Only when an enterprise is significantly large enough does the closed hostageware even begin to offer SLAs and modification of the software, and then only under significant and repeat pressure of massive purchase withholdings in the tens or even hundreds of millions of U.S. dollars. This approach, although well known by blue chip companies when dealing with Microsoft, seems to have escaped the largest Microsoft consumer -- the U.S. federal government. It seems only one major political figure has publicly suggested that the U.S. federal government use its enormous purchasing power as a consumer to enforce its will on Microsoft, instead of as a regulator with anti-trust lawsuits. Indeed, the recurring theme of this article is that consumers have a choice in their own mitigation of risk and should not blame anyone but their own risk analysis (or any lack of such proper risk analysis) to their data.

Vendor Roadmap -- Has the Software Shown a History of Portability and Forward Direction?

One of the major arguments used by "closed software" vendors against "open software" is the product roadmap for purposes of strategic planning. Commerceware vendors who value their proprietary source and standards recognize the importance of innovation and value of what others do not offer. Like the other two factors of risk in adopting closed software, commerceware vendors will show a history of under-promising and over-delivering, including hitting not only target dates, but delivering the software completely as promised. This includes being able to port software to new platforms as they become popular or more effective. With the dollars to fund less commodity research and development (R&D) and stay ahead of competitors and even open software, commerceware vendors that have solid roadmaps with a history of such "delivery integrity" mitigate the most risk in adoption by organizations.

Unfortunately, select closed hostageware vendors have the worst roadmap histories. They have not only shipped products late, but not as originally advertised. These vendors and their products quickly become obvious because the developer release versions of their software lack the technologies advertised. Because they control the OEM and distribution channels, there is little reason for them to include promised features because most consumers accept what is available through these channels.

Closed Hostageware: Backone and ArchPI

A closed hostageware vendor will only maintain full backward compatibility with one version, changing binary data fields every version so they are incompatible with versions more than one version back. The latest version only saves all data into the new format; saving in an old format is unsafe/incomplete. Remember, closed hostageware vendors are more interested in maintaining control of existing market share and/or distribution channels, so they do not have to sell a product on merits at the retail shelf. In fact, most closed hostageware is typically outsold by competitor's products on the retail shelf, but that is only 10% of the total market.

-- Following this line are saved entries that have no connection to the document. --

/-- The housekeeping space decoded. -/
def houseAt (off n : Nat) : HouseAt :=
  let reg := fun (c : CoreId) (k o : Nat) (pkg : Bool) =>
    if 16 < o + n then HouseAt.nothing
    else if k < 0x20 then .strandReg
    else if isPackageReg k ∨ (isCoreReg k ∧ !pkg) then .reg c k o
    else .nothing
  if 0x100 ≤ off ∧ off + n ≤ 0x110 then .cdata (off - 0x100)
  else if off = 0x110 then .caddr
  else if off = 0x118 then .cstat
  else if off = 0x1000 then .mailbox
  else if off = 0x1008 then .mailStat
  else if 0x2000 ≤ off ∧ off + n ≤ 0x2000 + 1952 then .key (off - 0x2000)
  else if off = 0x10000 ∨ off = 0x10100 then .lpaddr (Fin.ofNat 2 ((off - 0x10000) / 0x100))
  else if off = 0x10008 ∨ off = 0x10108 then .lpstat (Fin.ofNat 2 ((off - 0x10000) / 0x100))
  else if 0x20000 ≤ off ∧ off < 0x20000 + 16 * 1024 then
    let k := (off - 0x20000) / 16
    reg 0 k (off % 16) true
  else if 0x100000 ≤ off ∧ off < 0x100000 + 0x4000 * 384 then
    let r := off - 0x100000
    reg (Fin.ofNat 384 (r / 0x4000)) (r % 0x4000 / 16) (off % 16) false
  else .nothing

/-- The bytes of a register's slot with `n` of them replaced from offset `o`. -/
def slotPut (old : Quad) (o n : Nat) (d : Quad) : Quad :=
  let keep := ~~~(BitVec.ofNat 128 ((2 ^ (8 * n) - 1) * 2 ^ (8 * o)))
  (old &&& keep) ||| BitVec.ofNat 128 (d.toNat % 2 ^ (8 * n) * 2 ^ (8 * o))

/-- A write to the housekeeping space; what is read only or a strand's own discards it. -/
def State.houseWrite (s : State) (off n : Nat) (d : Quad) : Option State :=
  let w : Dbl := d.setWidth 64
  match houseAt off n with
  | .cdata o => some { s with host := { s.host with cdata := slotPut s.host.cdata o n d } }
  | .caddr => some (s.storeCap w)
  | .mailbox =>
    if s.host.attest.getLsbD 0 then some { s with host := { s.host with waiting := s.host.waiting ++ [w] } }
    else some (({ s with host := { s.host with attest := 1 } } : State).post 1000 (.attestationRequest w))
  | .lpaddr dd => some (s.post 100 (.launchPortWrite dd w))
  | .reg c k o =>
    if k = 0x1E8 then some s
    else match s.writeReg c k { val := slotPut (s.readReg c k).1.val o n d, tag := false } with
      | .ok s1 => some s1
      | .error _ => some s
  | .cstat | .mailStat | .key _ | .lpstat _ | .strandReg => some s
  | .nothing => none

/-- A read of the housekeeping space. What a write-only register reads as is a free value. -/
def State.houseRead (s : State) (off n : Nat) : Option (Nat × State) :=
  let cut := fun (x : Nat) => x % 2 ^ (8 * n)
  match houseAt off n with
  | .cdata _ | .caddr | .mailbox | .lpaddr _ => let (f, s1) := s.free; some (fld f.toNat 0 (8 * n), s1)
  | .cstat => some (cut s.host.cstat.toNat, s)
  | .mailStat => some (cut s.host.attest.toNat, s)
  | .key o => some (ofBytes (part Config.deviceKey o n), s)
  | .lpstat d => some (cut (rd s.launch d).lpstat.toNat, s)
  | .reg c k o => let r := s.readReg c k; some (cut (r.1.val.toNat / 2 ^ (8 * o)), r.2)
  | .strandReg => some (0, s)
  | .nothing => none

/-! ### Accesses from outside (R393-R395, R405; 18 R334, R335) -/

/-- Whether a physical byte range lies in memory that the application cores reach. -/
def hostReach (a n : Nat) : Bool := inDram a n || inSlice a n

/-- `APP_CORE_ACCESS`: a load or store of an application core, performed at the byte's home; outside the map a bus error
(R393-R395). A load of the tag carve-out gives 0 and a store there is discarded (R404). -/
def execAppCoreAccess (x : AppAccess) (s : State) : Out :=
  let ok := fun (s : State) (v : Nat) => Host.Outcome.next { s with host := { s.host with answer := BitVec.ofNat 128 v, busError := false } }
  if houseBase ≤ x.addr then
    let off := x.addr - houseBase
    if x.write then
      match s.houseWrite off x.size x.data with
      | some s1 => .next { s1 with host := { s1.host with busError := false } }
      | none => .next (s.busFault x.addr true)
    else match s.houseRead off x.size with
      | some (v, s1) => ok s1 v
      | none => .next (s.busFault x.addr false)
  else if !hostReach x.addr x.size then .next (s.busFault x.addr x.write)
  else if x.addr < 2 ^ 48 ∧ !backed x.addr x.size then
    if x.write then .next { s with host := { s.host with busError := false } } else ok s 0
  else if !s.homesReady x.addr x.size then .next (s.busFault x.addr x.write 6)
  else if x.write then
    let s1 := s.hostWrite x.addr (toBytes x.size x.data.toNat)
    .next { s1 with host := { s1.host with busError := false } }
  else if poisoned s.poison x.addr x.size then .next (s.busBad x.addr)
  else ok s (memNat s.mem x.addr x.size)

/-- Whether an inbound window of PCIe shows `n` bytes at a physical address (R405). -/
def State.shown (s : State) (a n : Nat) : Bool := s.host.inbound.toList.any (fun w => decide (w.1 ≤ a) && decide (a + n ≤ w.1 + w.2))

/-- The parts of a write at their homes: one whose home is not ready is answered with an error and logged (R386). -/
def State.inboundParts (s : State) : List (Dbl × Nat) → List Byte → State
  | [], _ => s
  | (a, n) :: ps, bs =>
    (if s.homeReady a.toNat then s.hostWrite a.toNat (bs.take n) else s.busFault a.toNat true 6).inboundParts ps (bs.drop n)

/-- A write through BAR0, in parts of at most one 16-byte slot of the housekeeping space each. -/
def State.bar0Parts (s : State) : Nat → Nat → List Byte → State
  | 0, _, _ => s
  | fuel + 1, off, bs =>
    if bs.isEmpty then s
    else
      let n := min bs.length (16 - off % 16)
      let s1 := match s.houseWrite off n (BitVec.ofNat 128 (ofBytes (bs.take n))) with
        | some s1 => s1
        | none => s.busFault (houseBase + off) true
      s1.bar0Parts fuel (off + n) (bs.drop n)

/-- `PCIE_INBOUND_WRITE`: a requester's write performed at its homes: memory that an inbound window shows through BAR2, the
housekeeping space through BAR0; elsewhere logged (R393, R405; 18 R335). Events of one requester stand in its order on the
agenda; `relaxed` ones may be put anywhere. -/
def execPcieInboundWrite (addr : Nat) (bytes : List Byte) (_relaxed : Bool) (s : State) : Out :=
  if !s.house.ready.getLsbD 63 then .next s
  else if houseBase ≤ addr then
    .next (s.bar0Parts bytes.length (addr - houseBase) bytes)
  else if s.shown addr bytes.length ∧ backed addr bytes.length then
    .next (s.inboundParts (partsOf (BitVec.ofNat 64 addr) bytes.length) bytes)
  else .next (s.busFault addr true)

/-- A read by a PCIe requester, through BAR0 or BAR2, as an application core's load answers it (R405; log entry 69). -/
def State.pcieRead (s : State) (addr n : Nat) : State :=
  if !s.house.ready.getLsbD 63 then s
  else if houseBase ≤ addr ∨ (s.shown addr n ∧ backed addr n) then
    match execAppCoreAccess { addr := addr, size := n, write := false, data := 0 } s with
    | .next t => t
    | _ => s
  else s.busFault addr false

/-- A granule of a linked peer's `get` or `give`, by its place in this package's global region: translated at its home under
the ASID of the same number and read, its bytes given to the peer, or written; one that fails is answered with an error and
logged at its home (R405; 20 R365). -/
def State.peerServe (s : State) (asid : BitVec 16) (va : Dbl) (n : Nat) (data : Option (List Byte)) : State :=
  let w : Who := { core := 0, asid := asid, eng := true }
  let m : Mode := if data.isSome then .write else .read
  let fail := fun (f : FaultInfo) =>
    let s1 := s.logAt ((niOfVa f.va).getD 0) (vlogWord f.va asid 0x1FF f.write true f.log s.now)
    { s1 with host := { s1.host with busError := true } }
  if !s.house.ready.getLsbD 63 ∨ !Config.peerLinked then s
  else match s.translateAll w false m (partsOf (BitVec.ofNat 64 (df va 0 48)) n) with
    | .error (f, _) => fail f
    | .ok (ts, s1) =>
      match data with
      | some bs => let s2 := s1.writeParts w ts bs; { s2 with host := { s2.host with busError := false } }
      | none => match s1.readParts w m ts with
        | .error (f, _) => fail f
        | .ok bs => { s1 with host := { s1.host with answer := BitVec.ofNat 128 (ofBytes (bs.map (·.1))), busError := false } }

end Sys2Proof.Machine
end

  • Backone allows customers who upgrade with every version to still read their immediately preceding version documents.
  • It penalizes customers who do not upgrade every version, as binary data fields two versions back now conflict with new ones.
  • A Backone-wielding vendor may not even differentiate versions, calling them all "97 format", but actually implement this strategy with each release.
  • Backone also keeps the binary data format a moving target, inhibiting reverse engineering.
  • By the time the format is reverse engineered, it is two versions behind and useless for companies who constantly upgrade the hostageware for the previous reasons of last release compatibility.
  • Third-party vendors who attempt to support the Backone formats must not only identify and parse the correct, version-conflicting data field formats, but do so at a far greater R&D cost than the original, closed hostageware vendor.

ArchPI is an unintentional strategy, found largely on software developed for the IA-32 (x86) platform, where the vendor writes code that is tied to the offerings of a particular architecture that is not implemented in others. In the case of IA-32, use of binary records and total ignorance of data alignment, endianness, and byte order is absolute. The developers at such closed hostageware vendors are not aware of such details that affect the portability of their own software.

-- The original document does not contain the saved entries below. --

/-- Capability instructions: narrowing, moving the address, removing permissions and the tag, and reading fields out
(R84-R89). A capability that cannot be narrowed to a length is not written: the instruction traps. Completes: cbnd,
cinc, caddr, cperm, ctagc, cgetBase, cgetTop, cgetLen, cgetPerm, cgetTag, cincImm, cincImmLiteral, cbndImm,
cbndImmLiteral. -/
def Obligations.CapabilityResults : Prop :=
  ∀ (s : State) (g : Fin 8) (d a b : Fin 64) (i : BitVec 10) (l : Word) (u v : CVal) (x y : Strand),
    s.me.guard g = true → s.me.source a = some (u, x) →
    (∀ p ∈ ([(.ctagc g d a, 4, { u with tag := false }),
        (.cgetBase g d a, 4, .plain ((BitVec.ofInt 64 u.base).setWidth 128)),
        (.cgetTop g d a, 4, .plain ((BitVec.ofInt 65 u.top).setWidth 128)),
        (.cgetLen g d a, 4, .plain ((BitVec.ofInt 65 (u.top - u.base)).setWidth 128)),
        (.cgetPerm g d a, 4, .plain (BitVec.ofNat 128 (u.val.toNat / 2 ^ 104 % 2 ^ 16))),
        (.cgetTag g d a, 4, .plain (if u.tag then 1 else 0)),
        (.cincImm g d a i, 4, u.setAddr (u.addr + i.signExtend 64)),
        (.cincImmLiteral g d a l, 8, u.setAddr (u.addr + l.signExtend 64))] : List (Instr × Nat × CVal)),
      ∀ z, x.result d p.2.2 = some z → exec p.1 s = .next (s.passed p.2.1 z)) ∧
    (∀ p ∈ ([(.cbndImm g d a i, 4, i.toNat), (.cbndImmLiteral g d a l, 8, l.toNat)] : List (Instr × Nat × Nat)),
      (∀ n z, u.narrow p.2.2 = .ok n → x.result d n = some z → exec p.1 s = .next (s.passed p.2.1 z)) ∧
      (∀ r, u.narrow p.2.2 = .error r → exec p.1 s = .next (s.takeTrap s.cur.1 s.cur.2 r none))) ∧
    (x.source b = some (v, y) →
      (∀ p ∈ ([(.cinc g d a b, u.setAddr (u.addr + v.addr)), (.caddr g d a b, u.setAddr v.addr),
          (.cperm g d a b, u.cutPerms v.addr.toNat)] : List (Instr × CVal)),
        ∀ z, y.result d p.2 = some z → exec p.1 s = .next (s.passed 4 z)) ∧
      (∀ n z, u.narrow v.addr.toNat = .ok n → y.result d n = some z → exec (.cbnd g d a b) s = .next (s.passed 4 z)) ∧
      (∀ r, u.narrow v.addr.toNat = .error r → exec (.cbnd g d a b) s = .next (s.takeTrap s.cur.1 s.cur.2 r none)))

/-! ### Control (03 R90-R96; 01 R32) -/

/-- Jumps, calls, returns and branches: the target is PCC's address plus four times the signed offset, and must hold a
word within PCC's bounds, else `capb` (that the whole word must lie within them is the model's reading, log entry 19);
`call` leaves PCC at the next word in c1; `jr` and `ret` load PCC, or trap where it could not be fetched through
(R91-R93). `rep` starts a repetition of the next `l + 1` instructions, `n` times; a count of 0 passes over them (by
fetching their words: log entry 17), and one above 65,535, or a repetition within a repetition, one that a trap has set
aside too (log entry 70), traps `ill` (01 R32; R94). `nop` only counts (R95). Completes: j, call, jr, ret, bgF, bgT,
rep, repLiteral, repReg, nop. -/
def Obligations.ControlResults : Prop :=
  (∀ (s : State) (g h : Fin 8) (a : Fin 64) (o : Fin 4194304) (q : Fin 262144) (v : CVal) (x : Strand),
     s.me.guard g = true →
     let pcc := s.me.pcc
     let near := fun (n k : Nat) => pcc.addr + BitVec.ofInt 64 (4 * (if 2 ^ (n - 1) ≤ k then (k : Int) - 2 ^ n else k))
     let inside := fun (t : Dbl) => pcc.inBounds t.toNat 4 = true
     (inside (near 22 o.val) →
       exec (.j g o) s = .next (s.leapt (pcc.setAddr (near 22 o.val)) s.me) ∧
       (∀ z, s.me.result 1 (pcc.setAddr (pcc.addr + 4)) = some z →
         exec (.call g o) s = .next (s.leapt (pcc.setAddr (near 22 o.val)) z))) ∧
     (¬ inside (near 22 o.val) →
       exec (.j g o) s = .next (s.takeTrap s.cur.1 s.cur.2 .capb (some (near 22 o.val))) ∧
       exec (.call g o) s = .next (s.takeTrap s.cur.1 s.cur.2 .capb (some (near 22 o.val)))) ∧
     (∀ p ∈ ([(.bgT g h q, true), (.bgF g h q, false)] : List (Instr × Bool)),
       (s.me.guard h ≠ p.2 → exec p.1 s = .next (s.passed 4 s.me)) ∧
       (s.me.guard h = p.2 → inside (near 18 q.val) → exec p.1 s = .next (s.leapt (pcc.setAddr (near 18 q.val)) s.me)) ∧
       (s.me.guard h = p.2 → ¬ inside (near 18 q.val) →
         exec p.1 s = .next (s.takeTrap s.cur.1 s.cur.2 .capb (some (near 18 q.val))))) ∧
     (let good := fun (n : CVal) => n.tag = true ∧ n.has .exec = true ∧ n.addr.toNat % 4 = 0 ∧ n.inBounds n.addr.toNat 4 = true
      let stops := fun (i : Instr) (n : CVal) =>
        (∀ r ∈ (if n.tag = false then [Trap.capt] else if n.has .exec = false then [.capp]
            else if n.addr.toNat % 4 ≠ 0 then [.align] else if n.inBounds n.addr.toNat 4 = false then [.capb] else []),
          exec i s = .next (s.takeTrap s.cur.1 s.cur.2 r (some n.addr)))
      (s.me.source a = some (v, x) → (good v → exec (.jr g a) s = .next (s.leapt v x)) ∧ stops (.jr g a) v) ∧
      (good (rd s.me.c 1) → exec (.ret g) s = .next (s.leapt (rd s.me.c 1) s.me)) ∧ stops (.ret g) (rd s.me.c 1))) ∧
  (∀ (s : State) (g : Fin 8) (l a : Fin 64) (i : BitVec 10) (w : Word) (v : CVal) (x : Strand),
     s.me.guard g = true → s.me.source a = some (v, x) →
     let body := fun (y : Strand) (len n : Nat) =>
       let here := s.me.pcc.addr + BitVec.ofNat 64 len
       { y with rep := some { start := here, next := here, len := l.val + 1, pos := 0, left := n, parked := false } }
     exec (.nop g) s = .next (s.passed 4 s.me) ∧
     (s.me.rep = none → ∀ p ∈ ([(.rep g l i, 4, i.toNat, s.me), (.repLiteral g l w, 8, w.toNat, s.me),
         (.repReg g l a, 4, v.addr.toNat, x)] : List (Instr × Nat × Nat × Strand)),
       (0 < p.2.2.1 ∧ p.2.2.1 ≤ 65535 → exec p.1 s = .next (s.passed p.2.1 (body p.2.2.2 p.2.1 p.2.2.1))) ∧
       (p.2.2.1 = 0 → exec p.1 s = .next (s.leapt (s.me.pcc.withAddr
         ((s.setMe p.2.2.2).skipWords (l.val + 1) (s.me.pcc.addr + BitVec.ofNat 64 p.2.1))) p.2.2.2)) ∧
       (65535 < p.2.2.1 → exec p.1 s = .next (s.takeTrap s.cur.1 s.cur.2 .ill none))) ∧
     (s.me.rep ≠ none → ∀ i' ∈ [Instr.rep g l i, .repLiteral g l w, .repReg g l a],
       exec i' s = .next (s.takeTrap s.cur.1 s.cur.2 .ill none)))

  • Software becomes not only processor specific, but Application Programmer Interface (API) changes are impossible unless they are architecturally compatible.
  • Portage of software is a major undertaking, requiring major new code to be written to handle data alignment, endianness, and order requirements. (A discussion of these concepts is beyond the scope of this article, but understand that even some IA-32-only developers have no idea what I am talking about, hence the root problem.)
  • A port is often incompatible with the original version; you may be able to send documents to the port but going back to the original is difficult.
  • A change or patch to how a compiler (turns programmer source code into machine-usable object code) optimizes the organization binary data can render even the same version incompatible.
  • A compiler may now want to change the storage order of a binary data record for performance improvements.
  • Library translators and run-time implementations can simulate the original environment, at a massive performance hit.

Examples of Closed Software Risk

As with open software, theory and discussion is nice, but examples go a long way toward explaining how real-world closed software goes about mitigating corporate risk. Consider closed office suites of both commerceware and Backone strategy -- a Backone suite for Web browsers and authoring tools, and the resulting ArchPI OS despite two attempts to resolve the development issues, and Corel WordPerfect Office and Suite commerceware. Corel has maintained a long-standing commerceware suite of products, from WordPerfect to various Borland application acquisitions (its graphics suite that now includes integration of former Micrografx products).

Backward compatibility is nearly absolute, and several of its formats have been openly reverse engineered. Proprietary standards and maintainability of formats have always been key, as Corel has always allowed end users to see even the format codes directly in WordPerfect. Newer versions support import/export of both OASIS OpenOffice XML (which Corel also sponsored at OASIS), but has used its R&D funds to reverse-engineer older MS Office versions (8.0/97, 2000/9.0, and even XP/10.0) better than Microsoft's, as verified by independent media research.

Regarding roadmap, Corel has maintained cross-platform, portable code since near-inception. In more recent, Win32-centric years, Corel has still maintained a code base that is WINELIB (a porting library to Unix platforms with 0% legacy Windows code) compatible, making it easy to port to several other platforms if necessary. Newer Corel code development uses pure .NET, which will allow easy porting to not only other platforms, but future Windows platforms (such as Win64). Of all commerceware office suites, Corel continues to offer the best risk mitigation of any commerceware (or hostageware) vendor.

Microsoft Office and Suite Hostageware (Backone and ArchPI)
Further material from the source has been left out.